Dataset entries:
--------------------------------

/-! ### `Quad.partStore` changes `mem`, `ecc` -/

@[simp] theorem partStore_regs (a : Nat) (b : List Byte) : (q.partStore a b).regs = q.regs := rfl
@[simp] theorem partStore_eccBack (a : Nat) (b : List Byte) : (q.partStore a b).eccBack = q.eccBack := rfl
@[simp] theorem partStore_cores (a : Nat) (b : List Byte) : (q.partStore a b).cores = q.cores := rfl
@[simp] theorem partStore_mode (a : Nat) (b : List Byte) : (q.partStore a b).mode = q.mode := rfl
@[simp] theorem partStore_change (a : Nat) (b : List Byte) : (q.partStore a b).change = q.change := rfl
@[simp] theorem partStore_sch (a : Nat) (b : List Byte) : (q.partStore a b).sch = q.sch := rfl
@[simp] theorem partStore_fab (a : Nat) (b : List Byte) : (q.partStore a b).fab = q.fab := rfl
@[simp] theorem partStore_kln (a : Nat) (b : List Byte) : (q.partStore a b).kln = q.kln := rfl
@[simp] theorem partStore_hpn (a : Nat) (b : List Byte) : (q.partStore a b).hpn = q.hpn := rfl
@[simp] theorem partStore_clk (a : Nat) (b : List Byte) : (q.partStore a b).clk = q.clk := rfl
@[simp] theorem partStore_tim (a : Nat) (b : List Byte) : (q.partStore a b).tim = q.tim := rfl
@[simp] theorem partStore_net (a : Nat) (b : List Byte) : (q.partStore a b).net = q.net := rfl
@[simp] theorem partStore_snx (a : Nat) (b : List Byte) : (q.partStore a b).snx = q.snx := rfl
@[simp] theorem partStore_prt (a : Nat) (b : List Byte) : (q.partStore a b).prt = q.prt := rfl
@[simp] theorem partStore_dec (a : Nat) (b : List Byte) : (q.partStore a b).dec = q.dec := rfl
@[simp] theorem partStore_dma (a : Nat) (b : List Byte) : (q.partStore a b).dma = q.dma := rfl
@[simp] theorem partStore_flt (a : Nat) (b : List Byte) : (q.partStore a b).flt = q.flt := rfl
@[simp] theorem partStore_hp (a : Nat) (b : List Byte) : (q.partStore a b).hp = q.hp := rfl
@[simp] theorem partStore_rst (a : Nat) (b : List Byte) : (q.partStore a b).rst = q.rst := rfl
@[simp] theorem partStore_gridDue (a : Nat) (b : List Byte) : (q.partStore a b).gridDue = q.gridDue := rfl
@[simp] theorem partStore_autoHpn (a : Nat) (b : List Byte) : (q.partStore a b).autoHpn = q.autoHpn := rfl
@[simp] theorem partStore_aged (a : Nat) (b : List Byte) : (q.partStore a b).aged = q.aged := rfl
@[simp] theorem partStore_bndFine (a : Nat) (b : List Byte) : (q.partStore a b).bndFine = q.bndFine := rfl
@[simp] theorem partStore_bndCclk (a : Nat) (b : List Byte) : (q.partStore a b).bndCclk = q.bndCclk := rfl
@[simp] theorem partStore_bndNs (a : Nat) (b : List Byte) : (q.partStore a b).bndNs = q.bndNs := rfl
@[simp] theorem partStore_bndFr (a : Nat) (b : List Byte) : (q.partStore a b).bndFr = q.bndFr := rfl
@[simp] theorem partStore_tick (a : Nat) (b : List Byte) : (q.partStore a b).tick = q.tick := rfl
@[simp] theorem partStore_running (a : Nat) (b : List Byte) : (q.partStore a b).running = q.running := rfl
@[simp] theorem partStore_gridRan (a : Nat) (b : List Byte) : (q.partStore a b).gridRan = q.gridRan := rfl
@[simp] theorem partStore_pinLow (a : Nat) (b : List Byte) : (q.partStore a b).pinLow = q.pinLow := rfl
@[simp] theorem partStore_tickHi (a : Nat) (b : List Byte) : (q.partStore a b).tickHi = q.tickHi := rfl
@[simp] theorem partStore_cclk (a : Nat) (b : List Byte) : (q.partStore a b).cclk = q.cclk := rfl
@[simp] theorem partStore_phase (a : Nat) (b : List Byte) : (q.partStore a b).phase = q.phase := rfl
@[simp] theorem partStore_freeCtr (a : Nat) (b : List Byte) : (q.partStore a b).freeCtr = q.freeCtr := rfl

/-! ### `Quad.granted` changes `aged` -/

@[simp] theorem granted_regs (m : Nat) : (q.granted m).regs = q.regs := rfl
@[simp] theorem granted_mem (m : Nat) : (q.granted m).mem = q.mem := rfl
@[simp] theorem granted_ecc (m : Nat) : (q.granted m).ecc = q.ecc := rfl
@[simp] theorem granted_eccBack (m : Nat) : (q.granted m).eccBack = q.eccBack := rfl
@[simp] theorem granted_cores (m : Nat) : (q.granted m).cores = q.cores := rfl
@[simp] theorem granted_mode (m : Nat) : (q.granted m).mode = q.mode := rfl
@[simp] theorem granted_change (m : Nat) : (q.granted m).change = q.change := rfl
@[simp] theorem granted_sch (m : Nat) : (q.granted m).sch = q.sch := rfl
@[simp] theorem granted_fab (m : Nat) : (q.granted m).fab = q.fab := rfl
@[simp] theorem granted_kln (m : Nat) : (q.granted m).kln = q.kln := rfl
@[simp] theorem granted_hpn (m : Nat) : (q.granted m).hpn = q.hpn := rfl
@[simp] theorem granted_clk (m : Nat) : (q.granted m).clk = q.clk := rfl
@[simp] theorem granted_tim (m : Nat) : (q.granted m).tim = q.tim := rfl
@[simp] theorem granted_net (m : Nat) : (q.granted m).net = q.net := rfl
@[simp] theorem granted_snx (m : Nat) : (q.granted m).snx = q.snx := rfl
@[simp] theorem granted_prt (m : Nat) : (q.granted m).prt = q.prt := rfl
@[simp] theorem granted_dec (m : Nat) : (q.granted m).dec = q.dec := rfl
@[simp] theorem granted_dma (m : Nat) : (q.granted m).dma = q.dma := rfl
@[simp] theorem granted_flt (m : Nat) : (q.granted m).flt = q.flt := rfl
@[simp] theorem granted_hp (m : Nat) : (q.granted m).hp = q.hp := rfl
@[simp] theorem granted_rst (m : Nat) : (q.granted m).rst = q.rst := rfl
@[simp] theorem granted_gridDue (m : Nat) : (q.granted m).gridDue = q.gridDue := rfl
@[simp] theorem granted_autoHpn (m : Nat) : (q.granted m).autoHpn = q.autoHpn := rfl
@[simp] theorem granted_bndFine (m : Nat) : (q.granted m).bndFine = q.bndFine := rfl
@[simp] theorem granted_bndCclk (m : Nat) : (q.granted m).bndCclk = q.bndCclk := rfl
@[simp] theorem granted_bndNs (m : Nat) : (q.granted m).bndNs = q.bndNs := rfl
@[simp] theorem granted_bndFr (m : Nat) : (q.granted m).bndFr = q.bndFr := rfl
@[simp] theorem granted_tick (m : Nat) : (q.granted m).tick = q.tick := rfl
@[simp] theorem granted_running (m : Nat) : (q.granted m).running = q.running := rfl
@[simp] theorem granted_gridRan (m : Nat) : (q.granted m).gridRan = q.gridRan := rfl
@[simp] theorem granted_pinLow (m : Nat) : (q.granted m).pinLow = q.pinLow := rfl
@[simp] theorem granted_tickHi (m : Nat) : (q.granted m).tickHi = q.tickHi := rfl
@[simp] theorem granted_cclk (m : Nat) : (q.granted m).cclk = q.cclk := rfl
@[simp] theorem granted_phase (m : Nat) : (q.granted m).phase = q.phase := rfl
@[simp] theorem granted_freeCtr (m : Nat) : (q.granted m).freeCtr = q.freeCtr := rfl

--------------------------------

WORK INSTRUCTIONS
Above are the entries; copy out every line among them that contains the word "phase".

ANSWER BOX
@[simp] theorem partStore_phase (a : Nat) (b : List Byte) : (q.partStore a b).phase = q.phase := rfl
@[simp] theorem granted_phase (m : Nat) : (q.granted m).phase = q.phase := rfl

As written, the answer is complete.